Bisectors of angles $A, B$ and $C$ of a triangle $ABC$ intersect its circumcircle at $D, E$ and $F$ respectively. Prove that the angles of the triangle $DEF$ are $90^{\circ}-\frac{1}{2} A, 90^{\circ}-\frac{1}{2} B$ and $90^{\circ}-\frac{1}{2} C$.

(N/A) The bisectors of $\angle A, \angle B$ and $\angle C$ of $\Delta ABC$ intersect the circumcircle of $\Delta ABC$ at $D, E$ and $F$ respectively.

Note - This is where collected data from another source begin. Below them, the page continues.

theorem State.ScratchLegal.congr (h : s.ScratchLegal) (hpar : t.par = s.par) (hSV : t.SV = s.SV) : t.ScratchLegal := by
  obtain ⟨canonical, sound⟩ := h
  constructor <;> simpa only [hpar, hSV]

/-- A step that leaves the guarded fields has only the ranges to keep. -/
theorem State.Inv.of_sameGuarded (h : s.Inv) (hs : s.SameGuarded t) (hfits : t.Fits) : t.Inv where
  params := by rw [hs.par]; exact h.params
  fits := hfits
  latch := h.latch.congr hs.status hs.fcode hs.fcmd
  stat := h.stat.congr hs.stat
  list := h.list.congr hs.par hs.count hs.PL
  scratch := h.scratch.congr hs.par hs.SV

/-- Every register keeps its value or takes one in its range. -/
theorem State.Fits.of_regValue (h : s.Fits) (hpar : t.par = s.par)
    (hr : ∀ r : RegName, t.regValue r = s.regValue r ∨ InRange r.signed (r.width s.par) (t.regValue r)) : t.Fits := by
  intro r
  rw [hpar]
  rcases hr r with heq | hin
  · rw [heq]
    exact h r
  · exact hin

theorem State.SameCore.fits (hs : s.SameCore t) (h : s.Fits) : t.Fits := by
  obtain ⟨hpar, hms, hxg, hkey, hcr, hbe, hbd, hsv, hctl, -, -⟩ := hs
  refine h.of_regValue hpar fun r => .inl ?_
  cases r <;> simp only [State.regValue, hms, hxg, hkey, hcr, hbe, hbd, hsv, hctl]

/-- The port, the answer and the draw count are outside the invariant. -/
theorem State.Inv.of_sameCore (h : s.Inv) (hs : s.SameCore t) : t.Inv :=
  h.of_sameGuarded ⟨hs.par, by rw [hs.ctl], by rw [hs.ctl], by rw [hs.ctl], by rw [hs.bd], by rw [hs.sv], hs.PL, hs.SV⟩
    (hs.fits h.fits)

/-! ### Reset -/

/-- A state with the control registers at their reset values and nothing listed is legal, if its registers are in range. -/
theorem State.Inv.of_cleared (hp : t.par.wf = true) (hfits : t.Fits) (hctl : t.ctl = CtlRegs.reset)
    (hstat : t.bd.BD_STAT = 0#5) (hcount : t.sv.PCOUNT = 0) (hPL : t.PL = []) (hSV : t.SV = []) : t.Inv where
  params := hp
  fits := hfits
  latch := by
    have hf : ¬ t.faulted := by
      rw [State.faulted, hctl]
      decide
    rw [State.LatchLegal, hctl]
    exact ⟨fun _ => ⟨rfl, rfl⟩, fun h => absurd h hf, fun h => absurd h hf⟩
  stat := .inl hstat
  list := by constructor <;> simp [hcount, hPL, Memory.wf]
  scratch := by constructor <;> simp [hSV, Memory.wf]

theorem doReset_inv (hp : s.par.wf = true) : (doReset s).Inv :=
  .of_cleared hp (doReset_fits s) rfl rfl rfl rfl rfl

theorem resetWith_fits (p : Config.Params) : (State.resetWith p).Fits := by
  intro r
  cases r with
  | XG_X | XG_Y | K_A | K_B => exact inRange_of_natAbs_le (x := 0) (Nat.zero_le _)
  | BE_BYTE | BE_M | BE_BLK | BD_BLK | BD_BYTE | BD_STAT | CTRL | PHOLD | STATUS | FCODE | FCMD => exact inRange_toNat _
  | _ => exact inRange_natCast (v := 0) (Nat.two_pow_pos _)

end

/-- Settles O20: reset clears the latch and both memories, and its data registers hold 0. -/
theorem resetMeetsInv : Obligations.ResetMeetsInv := by
  unfold Obligations.ResetMeetsInv
  have hreset : ∀ p : Config.Params, p.wf = true → (State.resetWith p).Inv := fun p hp =>
    .of_cleared hp (resetWith_fits p) rfl rfl rfl rfl rfl
  exact ⟨hreset, hreset Config.defaultParams (by decide)⟩

/-! ### The results of the commands are in range (R9, R187) -/

section
variable {s u : State}

theorem setMsR_fits {v : Nat} (h : s.Fits) (hv : v < 2 ^ s.par.W) : (s.setMsR v).Fits :=
  h.of_regValue rfl fun r => by
    cases r with
    | MS_R => exact .inr (inRange_natCast hv)
    | _ => exact .inl rfl

theorem setXg_fits {g : Nat} {x y : Int} (h : s.Fits) (hg : g < 2 ^ s.par.W) (hx : x.natAbs ≤ 2 ^ s.par.W - 1)
    (hy : y.natAbs ≤ 2 ^ s.par.W - 1) : (s.setXg g x y).Fits :=
  h.of_regValue rfl fun r => by
    cases r with
    | XG_G => exact .inr (inRange_natCast hg)
    | XG_X => exact .inr (inRange_of_natAbs_le hx)
    | XG_Y => exact .inr (inRange_of_natAbs_le hy)
    | _ => exact .inl rfl

theorem setBezout_fits {a b : Int} (h : s.Fits) (ha : a.natAbs ≤ 2 ^ s.par.W - 1) (hb : b.natAbs ≤ 2 ^ s.par.W - 1) :
    (s.setBezout a b).Fits :=
  h.of_regValue rfl fun r => by
    cases r with
    | K_A => exact .inr (inRange_of_natAbs_le ha)
    | K_B => exact .inr (inRange_of_natAbs_le hb)
    | _ => exact .inl rfl

theorem setRoots_fits {r t v0 v1 v2 v3 : Nat} (h : s.Fits) (hv : ∀ v ∈ [r, t, v0, v1, v2, v3], v < 2 ^ s.par.W) :
    (s.setRoots r t v0 v1 v2 v3).Fits :=
  h.of_regValue rfl fun r => by
    cases r with
    | CR_R | CR_S | CAND0 | CAND1 | CAND2 | CAND3 => exact .inr (inRange_natCast (hv _ (by simp)))
    | _ => exact .inl rfl

theorem setCrC_fits {c : Nat} (h : s.Fits) (hc : c < 2 ^ s.par.W) : (s.setCrC c).Fits :=
  h.of_regValue rfl fun r => by
    cases r with
    | CR_C => exact .inr (inRange_natCast hc)
    | _ => exact .inl rfl

theorem setBlock_fits {m : BitVec 16} {c : Block} (h : s.Fits) : (s.setBlock m c).Fits :=
  h.of_regValue rfl fun r => by
    cases r with
    | BE_M | BE_BLK => exact .inr (inRange_toNat _)
    | _ => exact .inl rfl

theorem setByte_fits {b : Byte} {stat : BitVec 5} (h : s.Fits) : (s.setByte b stat).Fits :=
  h.of_regValue rfl fun r => by
    cases r with
    | BD_BYTE | BD_STAT => exact .inr (inRange_toNat _)
    | _ => exact .inl rfl

theorem setPrimes_fits {primes : List Nat} {cells : List Bool} (h : s.Fits) (hl : primes.length < 2 ^ s.par.W) :
    (s.setPrimes primes cells).Fits :=
  h.of_regValue rfl fun r => by
    cases r with
    | PCOUNT => exact .inr (inRange_natCast hl)
    | _ => exact .inl rfl

/-- Fault entry writes three registers that are held as words. -/
theorem faultEntry_fits {c : FaultCode} {w : Word} (h : s.Fits) : (faultEntry c w s).Fits :=
  h.of_regValue rfl fun r => by
    cases r with
    | STATUS | FCODE | FCMD => exact .inr (inRange_toNat _)
    | _ => exact .inl rfl

theorem rootp_lt (c : Nat) {p : Nat} (hp : 1 ≤ p) : rootp c p < p := by
  rw [rootp_eq c hp]
  exact Nat.mod_lt _ hp

/-- Under a key that passes its tests, the roots are below the primes and the candidates no larger than n < 2^W (R133). -/
theorem withCandidates_fits (h : s.Fits) (hk : s.keyCongruent) (hw : s.key.K_P * s.key.K_Q < 2 ^ s.par.W) (c : Nat) :
    (s.withCandidates c).Fits := by
  have hn := State.modulus_pos hk
  have hr : s.rootR c < s.key.K_P := rootp_lt c (one_le_of_mod_four_eq_three hk.1)
  have ht : s.rootS c < s.key.K_Q := rootp_lt c (one_le_of_mod_four_eq_three hk.2)
  have hp : s.key.K_P ≤ s.key.K_P * s.key.K_Q := Nat.le_mul_of_pos_right _ (Nat.pos_of_mul_pos_left hn)
  have hq : s.key.K_Q ≤ s.key.K_P * s.key.K_Q := Nat.le_mul_of_pos_left _ (Nat.pos_of_mul_pos_right hn)
  have hcand : ∀ v ∈ (s.candidates c).toList, v < 2 ^ s.par.W := fun v hv => (crt4_le _ _ _ _ hn v hv).trans_lt hw
  refine setRoots_fits h fun v hv => ?_
  rcases List.mem_cons.mp hv with rfl | hv
  · omega
  rcases List.mem_cons.mp hv with rfl | hv
  · omega
  exact hcand v hv

theorem State.Fits.lt {r : RegName} {v : Nat} (h : s.Fits) (hs : r.signed = false) (hv : s.regValue r = v) :
    v < 2 ^ r.width s.par := by
  have hin := h r
  simp only [InRange, hs, hv, Bool.false_eq_true, if_false] at hin
  omega

theorem gcd_lt_two_pow {a b W : Nat} (ha : a < 2 ^ W) (hb : b < 2 ^ W) : Nat.gcd a b < 2 ^ W := by
  rcases Nat.eq_zero_or_pos a with rfl | hpos
  · rwa [Nat.gcd_zero_left]
  · exact (Nat.gcd_le_left b hpos).trans_lt ha
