-- ==== Sys2Proof/Proofs/Characters.lean ====
section
/-! PROOFS. Blocks as characters and as the strings they spell (R66, R171), and the cutting of a stream into chunks (R173,
R178). -/

namespace Sys2Proof.Machine

/-! ### Strings of bits -/

theorem bitsFrom_eq_map_range (v n : Nat) : bitsFrom v n = (List.range n).map fun j => v.testBit (n - 1 - j) := by
  induction n with
  | zero => rfl
  | succ n ih =>
    rw [bitsFrom, ih, List.range_succ_eq_map, List.map_cons, List.map_map]
    congr 1
    refine List.map_congr_left fun j hj => ?_
    rw [Function.comp_apply, Nat.add_sub_cancel, Nat.sub_sub, Nat.add_comm 1 j]

/-- A string is that of its value, at its own length. -/
theorem bitsFrom_intval (l : List Bool) : bitsFrom (intval l) l.length = l := by
  rw [← intval_inj (bitsFrom_length _ _), intval_bitsFrom, Nat.mod_eq_of_lt (intval_lt l)]

/-- The value of a string as a sum over its characters (R171). -/
theorem intval_eq_sum (l : List Bool) :
    intval l = ((List.range l.length).map fun j => if l[j]? = some true then 2 ^ (l.length - 1 - j) else 0).sum := by
  induction l with
  | nil => rfl
  | cons b l ih =>
    rw [intval_cons, ih, List.length_cons, List.range_succ_eq_map, List.map_cons, List.map_map, List.sum_cons]
    congr 1
    · cases b <;> simp
    · refine congrArg List.sum (List.map_congr_left fun j hj => ?_)
      simp only [Function.comp_apply, Nat.succ_eq_add_one, List.getElem?_cons_succ, Nat.add_sub_cancel, Nat.sub_sub,
        Nat.add_comm 1 j]

/-! ### Characters -/

/-- The bit of a character. -/
def charBit (ch : Char) : Bool := decide (ch = '1')

@[simp] theorem charBit_bitChar (b : Bool) : charBit (bitChar b) = b := by cases b <;> rfl

theorem bitChar_charBit {ch : Char} (h : isBitChar ch = true) : bitChar (charBit ch) = ch := by
  simp only [isBitChar, Bool.or_eq_true, beq_iff_eq] at h
  rcases h with rfl | rfl <;> rfl

theorem isBitChar_bitChar (b : Bool) : isBitChar (bitChar b) = true := by cases b <;> rfl

/-- The value of a chunk is that of its bits. -/
theorem blockval_eq_intval (ch : List Char) : blockval ch = intval (ch.map charBit) := by
  simp only [blockval, intval, List.foldl_map, charBit]
  congr
  funext acc c
  by_cases h : c = '1' <;> simp [h]

theorem chars_eq_map (c : Block) : chars c = (bitsFrom c.toNat 32).map bitChar := by
  rw [bitsFrom_eq_map_range, List.map_map]
  rfl

@[simp] theorem chars_length (c : Block) : (chars c).length = 32 := by
  rw [chars_eq_map, List.length_map, bitsFrom_length]

theorem chars_all_isBitChar (c : Block) : (chars c).all isBitChar = true := by
  rw [chars_eq_map, List.all_map, List.all_eq_true]
  exact fun b _ => isBitChar_bitChar b

@[simp] theorem blockval_chars (c : Block) : blockval (chars c) = c.toNat := by
  have hbits : ((bitsFrom c.toNat 32).map bitChar).map charBit = bitsFrom c.toNat 32 := by
    rw [List.map_map]
    exact (List.map_congr_left fun b _ => charBit_bitChar b).trans (List.map_id _)
  rw [blockval_eq_intval, chars_eq_map, hbits, intval_bitsFrom, Nat.mod_eq_of_lt c.isLt]

theorem blockval_lt {ch : List Char} (h : ch.length = 32) : blockval ch < 2 ^ 32 := by
  have hlt := intval_lt (ch.map charBit)
  rwa [← blockval_eq_intval, List.length_map, h] at hlt

theorem chars_blockval {ch : List Char} (hlen : ch.length = 32) (hall : ch.all isBitChar = true) :
    chars (BitVec.ofNat 32 (blockval ch)) = ch := by
  have hbits : bitsFrom (blockval ch) 32 = ch.map charBit := by
    have h := bitsFrom_intval (ch.map charBit)
    rwa [← blockval_eq_intval, List.length_map, hlen] at h
  rw [chars_eq_map, toNat_ofNat_of_lt (blockval_lt hlen), hbits, List.map_map]
  exact (List.map_congr_left fun c hc => bitChar_charBit (List.all_eq_true.mp hall c hc)).trans (List.map_id _)

/-- Settles O52: characters are bits, and a string of 32 bits is that of its value. -/
theorem charsBlockvalInverse : Obligations.CharsBlockvalInverse := by
  unfold Obligations.CharsBlockvalInverse
  refine ⟨fun c => ⟨chars_length c, chars_all_isBitChar c, blockval_chars c⟩, fun ch => chars_blockval, fun ch hlen => ?_⟩
  rw [blockval_eq_intval, intval_eq_sum, List.length_map, hlen]
  refine congrArg List.sum (List.map_congr_left fun j _ => ?_)
  simp [charBit]

/-! ### Chunks (R173) -/

@[simp] theorem chunks_length (k : Nat) (t : List Char) : (chunks k t).length = k := by
  induction k generalizing t with
  | zero => rfl
  | succ k ih => rw [chunks, List.length_cons, ih]

/-- Chunks read no further than the characters that they cover. -/
theorem chunks_append {k : Nat} {t : List Char} (tail : List Char) (h : 32 * k ≤ t.length) :
    chunks k (t ++ tail) = chunks k t := by
  induction k generalizing t with
  | zero => rfl
  | succ k ih =>
    have hlen : 32 ≤ t.length := by omega
    have hdrop : 32 * k ≤ (t.drop 32).length := by
      rw [List.length_drop]
      omega
    rw [chunks, chunks, List.take_append_of_le_length hlen, List.drop_append_of_le_length hlen, ih hdrop]

/-- A chunk has 32 characters, all of them of the stream. -/
theorem mem_chunks {k : Nat} {t ch : List Char} (h : 32 * k ≤ t.length) (hch : ch ∈ chunks k t) :
    ch.length = 32 ∧ ch ⊆ t := by
  induction k generalizing t with
  | zero => cases hch
  | succ k ih =>
    rw [chunks, List.mem_cons] at hch
    rcases hch with rfl | hch
    · exact ⟨by rw [List.length_take]; omega, List.take_subset _ _⟩
    · obtain ⟨hlen, hsub⟩ := ih (t := t.drop 32) (by rw [List.length_drop]; omega) hch
      exact ⟨hlen, fun c hc => List.drop_subset 32 t (hsub hc)⟩

theorem mem_cut {t ch : List Char} (hall : t.all isBitChar = true) (hch : ch ∈ cut t) :
    ch.length = 32 ∧ ch.all isBitChar = true := by
  obtain ⟨hlen, hsub⟩ := mem_chunks (Nat.mul_div_le t.length 32) hch
  exact ⟨hlen, List.all_eq_true.mpr fun c hc => List.all_eq_true.mp hall c (hsub hc)⟩

/-- A chunk in front is cut off first. -/
theorem cut_append {x t : List Char} (hx : x.length = 32) : cut (x ++ t) = x :: cut t := by
  have hdiv : (x ++ t).length / 32 = t.length / 32 + 1 := by
    rw [List.length_append, hx, Nat.add_comm, Nat.add_div_right _ (by norm_num)]
  rw [cut, hdiv, chunks, List.take_left' hx, List.drop_left' hx, cut]

/-- A stream made of blocks is cut into those blocks. -/
theorem cut_flatMap {α : Type} {f : α → List Char} (hf : ∀ a, (f a).length = 32) (B : List α) :
    cut (B.flatMap f) = B.map f := by
  induction B with
  | nil => simp [cut, chunks]
  | cons b B ih => rw [List.flatMap_cons, cut_append (hf b), ih, List.map_cons]

theorem length_flatMap_blocks {α : Type} {f : α → List Char} (hf : ∀ a, (f a).length = 32) (B : List α) :
    (B.flatMap f).length = 32 * B.length := by
  induction B with
  | nil => rfl
  | cons b B ih => rw [List.flatMap_cons, List.length_append, hf, ih, List.length_cons, Nat.mul_succ, Nat.add_comm]

theorem cut_append_tail {t tail : List Char} (h : t.length % 32 = 0) (htail : tail.length < 32) :
    cut (t ++ tail) = cut t := by
  have hdiv : (t ++ tail).length / 32 = t.length / 32 := by
    rw [List.length_append]
    omega
  rw [cut, hdiv, chunks_append tail (Nat.mul_div_le t.length 32), cut]

/-- Settles O54: the procedure reads the stream through its chunks alone. -/
theorem truncatedTailIgnored : Obligations.TruncatedTailIgnored := by
  unfold Obligations.TruncatedTailIgnored
  intro s T tail p q hT htail
  rw [streamDecrypt, cut_append_tail hT htail, streamDecrypt]

end Sys2Proof.Machine
end

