/-- The wire of a write transaction: the line is 1 in cycle e + 1, and byte k of the fixed-up datagram occupies line
cycles e + 2 + 10*BP*k to e + 1 + 10*BP*(k + 1), frame bit m for BP cycles each, back to back (R54, R131, R175). -/
def Obligations.WriteTransactionWire : Prop :=
  ∀ (s : State) (axis : BitVec 4) (r : PinRef),
    s.sub = .entry → decode s.cmd = .ok (.wrtxn axis) → axisPin s axis = some r → s.cycEn = true →
      (∀ k, k < s.cfg.params.writeLen - 1 → (txByte s k).isSome = true) →
        QuietFor (1 + 10 * bp s * s.cfg.params.writeLen + guardCycles s) s →
          (∃ t, cycles 1 s = .next t ∧ line t r = true)
            ∧ ∃ u, fix s s.cfg.params.writeLen = some u
              ∧ ∀ k, k < s.cfg.params.writeLen → ∃ b, txByte u k = some b
                ∧ ∀ m c, m < 10 → c < bp s →
                    ∃ t, cycles (2 + 10 * bp s * k + m * bp s + c) s = .next t ∧ line t r = frameBit b m

/-- A read transaction whose reply stops after `n` bytes, n < REPLY_LEN, n = 0 included: the bytes before arrive as in
ReadTransactionDeliversTheReply, and the line is 1 at every poll of the RECV of byte n. It retires with RX_TIMEOUT
RX_TIMEOUT + 1 + GUARD cycles after that RECV's entry, after the restore and the guard, IRQ_SUPPRESS released. The
failure field is 0xFF, even over bytes received; outside it RX[k] is `b k` for k < n and as it was for the others (R129,
R135, R138, R139, R146). -/
def Obligations.ReadTransactionTimesOut : Prop :=
  ∀ (s : State) (axis : BitVec 4) (r : PinRef) (gap : Nat → Nat) (b : Nat → Byte) (n : Nat),
    s.sub = .entry → decode s.cmd = .ok (.rdtxn axis) → axisPin s axis = some r → s.cycEn = true →
      (∀ k, k < s.cfg.params.reqLen - 1 → (txByte s k).isSome = true) → n < s.cfg.params.replyLen →
        QuietFor (replyEntry s gap n + s.cfg.params.rxTimeout + 1 + guardCycles s) s →
          (∀ k, k < n → ByteArrives s r gap k (b k)) →
            (∀ m, m < s.cfg.params.rxTimeout → envLater s (replyEntry s gap n + m) r = true) →
              (∀ c, 1 ≤ c → c < replyEntry s gap n + s.cfg.params.rxTimeout + 1 + guardCycles s →
                  ∃ t, cycles c s = .next t ∧ t.busy = true ∧ t.irqSuppress = true)
                ∧ ∃ t, cycles (replyEntry s gap n + s.cfg.params.rxTimeout + 1 + guardCycles s) s = .next t
                    ∧ Retired .rxTimeout t ∧ t.irqSuppress = false ∧ pinMode t r = modeOutPp ∧ odrBit t r = true
                    ∧ t.result = s.result
                    ∧ ∀ k, k < 8 → rxByte t k =
                        if s.cfg.params.failOff ≤ k ∧ k < s.cfg.params.failOff + s.cfg.params.failLen then some 0xFF
                        else if k < n then some (b k)
                        else rxByte s k

/-- A read transaction whose every reply byte arrives: byte k's start bit is the poll `gap k` of its RECV, and the
start bit and the eight data bits of `b k` follow at BP cycles each. It retires with OK, RX[k] is `b k` for every
k < REPLY_LEN and the other RX bytes are as they were; IRQ_SUPPRESS is 1 from the cycle after the entry until the
guard has passed (R129, R134, R136, R138, R139). -/
def Obligations.ReadTransactionDeliversTheReply : Prop :=
  ∀ (s : State) (axis : BitVec 4) (r : PinRef) (gap : Nat → Nat) (b : Nat → Byte),
    s.sub = .entry → decode s.cmd = .ok (.rdtxn axis) → axisPin s axis = some r → s.cycEn = true →
      (∀ k, k < s.cfg.params.reqLen - 1 → (txByte s k).isSome = true) →
        QuietFor (replyEntry s gap s.cfg.params.replyLen + 1 + guardCycles s) s →
          (∀ k, k < s.cfg.params.replyLen → ByteArrives s r gap k (b k)) →
            (∀ n, 1 ≤ n → n < replyEntry s gap s.cfg.params.replyLen + 1 + guardCycles s →
                ∃ t, cycles n s = .next t ∧ t.busy = true ∧ t.irqSuppress = true)
              ∧ ∃ t, cycles (replyEntry s gap s.cfg.params.replyLen + 1 + guardCycles s) s = .next t
                  ∧ Retired .ok t ∧ t.irqSuppress = false ∧ pinMode t r = modeOutPp ∧ odrBit t r = true
                  ∧ t.result = s.result
                  ∧ ∀ k, k < 8 → rxByte t k = if k < s.cfg.params.replyLen then some (b k) else rxByte s k
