-- ==== Sys2Proof/Laws/Config.lean ====
section
/-! SUPPORT. What an admitted configuration guarantees (R6, R7, R9, R12-R17). -/

namespace Sys2Proof

/-- The constraints on numbers, all at once. -/
theorem Config.constraints (c : Config) :
    1 ≤ c.params.clockHz ∧ 1 ≤ c.params.baud ∧ 1 ≤ c.params.bp ∧ 10 * c.params.bp < 2 ^ 31
      ∧ 2 ≤ c.params.writeLen ∧ c.params.writeLen ≤ 8 ∧ 2 ≤ c.params.reqLen ∧ c.params.reqLen ≤ 8
      ∧ 1 ≤ c.params.replyLen ∧ c.params.replyLen ≤ 8
      ∧ c.params.slaveIdx + 2 ≤ min c.params.writeLen c.params.reqLen
      ∧ 1 ≤ c.params.failLen ∧ c.params.failOff + c.params.failLen ≤ c.params.replyLen
      ∧ 1 ≤ c.params.rxTimeout ∧ c.params.rxTimeout < 2 ^ 31
      ∧ 1 ≤ c.params.guardBits ∧ c.params.guard < 2 ^ 31
      ∧ 1 ≤ c.params.nPorts ∧ c.params.nPorts ≤ 8 ∧ c.params.base % 0x1000 = 0 := by
  have h := c.ok
  simp only [Params.ok, Bool.and_eq_true, decide_eq_true_eq] at h
  omega

/-- Every mapped axis names an existing port (R15). -/
theorem Config.axes (c : Config) :
    ∀ m ∈ c.params.axisMap.toList, ∀ r, m = some r → r.port.toNat < c.params.nPorts := by
  have h := c.ok
  simp only [Params.ok, Bool.and_eq_true, List.all_eq_true] at h
  intro m hm r hr
  have := h.1.2 m hm
  rw [hr] at this
  simpa using this

theorem Config.bp_pos (c : Config) : 1 ≤ c.params.bp := by have h := c.constraints; omega

theorem Config.bp_lt (c : Config) : 10 * c.params.bp < 2 ^ 31 := by have h := c.constraints; omega

/-- HALF is below BP (R8, R119). -/
theorem Config.half_lt (c : Config) : c.params.half < c.params.bp := by
  have := c.bp_pos
  unfold Params.half
  omega

/-- Two halves are at most a bit period (R8). -/
theorem Config.two_half_le (c : Config) : 2 * c.params.half ≤ c.params.bp := by
  unfold Params.half
  omega

theorem Config.guard_pos (c : Config) : 1 ≤ c.params.guard := by
  have h1 := c.bp_pos
  have h2 : 1 ≤ c.params.guardBits := by have h := c.constraints; omega
  exact Nat.mul_pos h2 h1

theorem Config.guard_lt (c : Config) : c.params.guard < 2 ^ 31 := by have h := c.constraints; omega

theorem Config.rxTimeout_pos (c : Config) : 1 ≤ c.params.rxTimeout := by have h := c.constraints; omega

/-- Both datagrams have 2 to 8 bytes, and the slave byte lies before the check byte (R9). -/
theorem Config.layout (c : Config) :
    2 ≤ c.params.writeLen ∧ c.params.writeLen ≤ 8 ∧ 2 ≤ c.params.reqLen ∧ c.params.reqLen ≤ 8
      ∧ c.params.slaveIdx + 2 ≤ c.params.writeLen ∧ c.params.slaveIdx + 2 ≤ c.params.reqLen := by
  have h := c.constraints
  omega

/-- The reply and its failure field fit the receive buffer (R9, R12). -/
theorem Config.reply (c : Config) :
    1 ≤ c.params.replyLen ∧ c.params.replyLen ≤ 8 ∧ 1 ≤ c.params.failLen
      ∧ c.params.failOff + c.params.failLen ≤ c.params.replyLen := by
  have h := c.constraints
  omega

/-- N_PORTS is 1 to 8 (R16). -/
theorem Config.ports (c : Config) : 1 ≤ c.params.nPorts ∧ c.params.nPorts ≤ 8 := by
  have h := c.constraints
  omega

/-- A mapped axis names an existing port (R15). -/
theorem Machine.axisPin_port {s : Machine.State} {axis : BitVec 4} {r : PinRef}
    (h : Machine.axisPin s axis = some r) : r.port.toNat < s.cfg.params.nPorts := by
  refine s.cfg.axes _ ?_ r h
  unfold Machine.axisPin at h
  rw [Vector.mem_toList_iff]
  exact Vector.getElem_mem _

end Sys2Proof
end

$\angle FDE = \angle FDA + \angle EDA$ (Adjacent angles)
$= \angle FCA + \angle EBA$ (Angles in the same segment of the circle are equal)
$= \frac{1}{2} \angle C + \frac{1}{2} \angle B$ (Since $AD, BE, CF$ are angle bisectors)
$= \frac{1}{2}(\angle B + \angle C)$
$= \frac{1}{2}(180^{\circ} - \angle A)$ (Since $\angle A + \angle B + \angle C = 180^{\circ}$)
$= 90^{\circ} - \frac{1}{2} \angle A$
Thus,$\angle FDE = 90^{\circ} - \frac{1}{2} \angle A$.
Similarly,$\angle DEF = 90^{\circ} - \frac{1}{2} \angle B$ and $\angle EFD = 90^{\circ} - \frac{1}{2} \angle C$.